Приходит Мокошь к Даждьбогу и говорит:

— Сын, ты огнем правишь, хочу тебе игрушку огненную принесть.

— Спасибо, мать, — говорит Даждьбог. — Когда игрушки-то ждать?

— А завтра на зорьке.

Приходит Мокошь к Перуну и говорит:

— Сын, ты у меня старший, чудо одно у меня для тебя есть.

— Спасибо, мать, — говорит Перун. — Когда чудо-то увижу?

— А завтра по холодку.

«Вот и ладно, — Мокошь думает. — А Вил я и так раздавлю».

Поднялась Мокошь затемно, ходила и улыбалась: скоро-де с матерью буду. Собрала подарки детям своим и пошла.
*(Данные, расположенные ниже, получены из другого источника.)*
/-- Whether a plane is shown. -/
def activePlane (w : Nat → Word) (n : Nat) : Bool := decide (n ≤ fieldOf w F.CMP_CTRL_PLANES) && (planeOf w n).enable

/-- The plane still reads the buffer at `a`, or waits to read it. -/
def State.stillReads (s : State) (n a : Nat) (is_ : Nat → Word) : Bool :=
  (activePlane is_ n && (planeOf is_ n).addr == a) ||
    s.cmp.waits.any fun w => w.plane == n && (planeIn w.words n).addr == a

/-- The retire records of one plane (R205): a discarded waiting state whose buffer the plane does not read (R208), and a buffer
no longer in force. -/
def State.retirePlane (s : State) (k n : Nat) (was is_ : Nat → Word) (dropped : Option Nat) : State :=
  let s := match dropped with
    | some a => if s.stillReads n a is_ then s else s.retire (k % 2 ^ 32) n false true a
    | none => s
  if activePlane was n ∧ activePlane is_ n = false then s.retire (k % 2 ^ 32) n true false (planeOf was n).addr
  else if activePlane was n ∧ (planeOf was n).addr ≠ (planeOf is_ n).addr then
    s.retire (k % 2 ^ 32) n false false (planeOf was n).addr
  else s

/-- What a latching commit puts in force beside planes: every shadowed word of the snapshot, with the plane words and the cyclic
rectangles that wait left as they were (R203, R230). -/
def State.latchWords (s : State) (snap : List (Nat × Word)) (outs : List (Nat × PlaneOut)) : State :=
  let old := s.liveWord
  let waiting := fun (p : Nat) => outs.any fun o => o.1 == p && o.2.wait.isSome
  let chks := (List.range 8).map fun n =>
    let p := fieldOf (snapWord snap) (F.SCN_CHK_VIEW_EXP_PLANE n)
    (n, p, decide (p ≠ 0) && waiting p && changes old (snapWord snap) (chkOffs n))
  let s := { s with live := cellsOf resetWord snap, cmp := { s.cmp with
    chkWaits := (chks.filter fun c => c.2.2).map fun c => ⟨c.1, c.2.1, wordsAt (snapWord snap) (chkOffs c.1)⟩ } }
  (chks.filter fun c => c.2.2).foldl (fun s c => s.setLives (wordsAt old (chkOffs c.1))) s

/-- Steps 3 and 4 of Table 7-3 on planes, with or without a latching commit: the words in force, the waiting states, the
NOT_READY bits and the cyclic settings that waited (R203, R204, R230). -/
def State.settlePlanes (s : State) (k : Nat) (snap : Option (List (Nat × Word))) : State :=
  let newOf := fun (n : Nat) => snap.map fun m => wordsAt (snapWord m) (planeOffs n)
  let outs : List (Nat × PlaneOut) := (upFrom 1 7).map fun n => (n, s.latchPlane n (newOf n))
  let was := s.liveWord
  let s := (upFrom 1 7).foldl (fun s n => s.touchReady n (newOf n)) s
  let s := match snap with | some m => s.latchWords m outs | none => s
  let s := outs.foldl (fun s o => s.setLives o.2.words) s
  let s := { s with cmp := { s.cmp with waits := outs.filterMap fun (o : Nat × PlaneOut) => o.2.wait } }
  let held := fun (c : ChkWait) => s.cmp.waits.any fun (w : PlaneWait) => w.plane == c.plane
  let shown := s.cmp.chkWaits.filter fun c => !held c
  let s := shown.foldl (fun (s : State) c => s.setLives c.words)
    { s with cmp := { s.cmp with chkWaits := s.cmp.chkWaits.filter held } }
  let s := s.wr F.CMP_STATUS_NOT_READY (s.cmp.waits.map fun w => 2 ^ w.plane).sum
  let s := outs.foldl (fun s o => if o.2.unready then (s.bump (F.CMP_CNT_COUNT 0)).raise Ev.CMP_LAYER_NOT_READY else s) s
  outs.foldl (fun s o => s.retirePlane k o.1 was s.liveWord o.2.dropped) s

/-- What follows from the words a latch changed: the detectors and the DC-balance monitor start over, every view is synthesised,
and ports follow the geometry (R175, R227, R240, R248). -/
def State.latchEffects (s : State) (was : Nat → Word) : State :=
  let now := s.liveWord
  let geom := changes was now [0xB0000, 0xB0004]
  let run := fieldOf was F.SCN_CTRL_RUN != fieldOf now F.SCN_CTRL_RUN
  let s := if geom then s.modSyn fun y => { y with full := true } else s
  let s := if geom || changes was now [0xD0080, 0xD0084, 0xD0088] || (run && fieldOf now F.SCN_CTRL_RUN == 1) then s.frzRestart else s
  let s := if geom || run || changes was now [0xE0000, 0xE0090] then s.dcbRestart else s
  if geom then s.settlePorts else s

/-- Latch a bound commit for frame k at instant `d` (R199, R216, R221). -/
def State.latchCommit (s : State) (k : Nat) (d : Int) (c : Commit) : State :=
  let was := s.liveWord
  let new := snapWord c.snap
  let re := isRetiming was new
  let s := { s with cmp := { s.cmp with pend := s.cmp.pend.drop 1 } }
  let first := if re then (geoOf new).firstAfter d else k
  let s := (s.settlePlanes first (some c.snap)).latchEffects was
  let s := if re then (s.retime d).captureAs (some first) else s
  let s := if c.late then
      (if s.cmp.pend.isEmpty then s.wrB F.SCN_LAST_COMMIT_LATE true else s).bump (F.SCN_CNT_COUNT 0)
    else s
  (s.complete c.ring c.idx Cpl.SUCCESS (first % 2 ^ 32) (if c.late then CFlag.COMMIT_LATE else 0)
    (if c.late then [Ev.SCN_COMMIT_LATE] else [])).commitBits

/-- Steps 3 and 4 of Table 7-3. -/
def State.latchStep (s : State) (k : Nat) (d : Int) : State :=
  match s.cmp.pend with
  | c :: _ => if c.bound then s.latchCommit k d c else s.settlePlanes k none
  | [] => s.settlePlanes k none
Приходит к Велесу и бросает на него духа малого, до Силы богов охочего, всю выпивающего, до дна.

А Велес глиной намазался, и увяз в волосах его дух малый; выловил его Велес и на землю бросил. И стал этот дух малый лешим.

Заплакала Мокошь.

Приходит к Стрибогу и сажает ему на колени двух духов малых — мужского пола и женского, воду выпивающих до единой капли. А Стрибог маслом коровьим натерся, и соскользнули с него духи, и упали на землю, и стали водяным да русалкой.

Еще пуще закручинилась Мокошь.

Приходит к Даждьбогу и напускает на него Змея огнедышащего, солнце пожрать норовящего. А Даждьбог вместе с солнцем в небо ушел, и ударился Змей мордой о небо и отлетел на землю, где Змеем огнедышащим и остался.

«Ну, — думает Мокошь, — последняя надежда на чудо для сына моего Перуна». И протягивает Перуну яйцо зеленое. Перун по нему молнией ударил, а яйцо пухнет. Перун — пучком молний, а яйцо крепнет и смарагдом переливается. Перун напрягся, заревел, оплел яйцо молниями, а оно все больше и больше и светится уже, и смех из него идет нехороший.

Рада Мокошь. Страшную игрушку сыну принесла.

А яйцо уж с Перуна ростом. Вот-вот трескаться начнет и выползет из него кто-то. Только Мокошь да знают кто.

Но тут-то Упирь и появилась. Сжала яйцо, но мало что не дала ему лопнуть. Упирь была необыкновенная змея; яйцо стало уменьшаться…

Мокошь бросилась к ней, потому как в яйце была ее последняя надежда, но Перун выпустил веером молнии и преградил ей путь.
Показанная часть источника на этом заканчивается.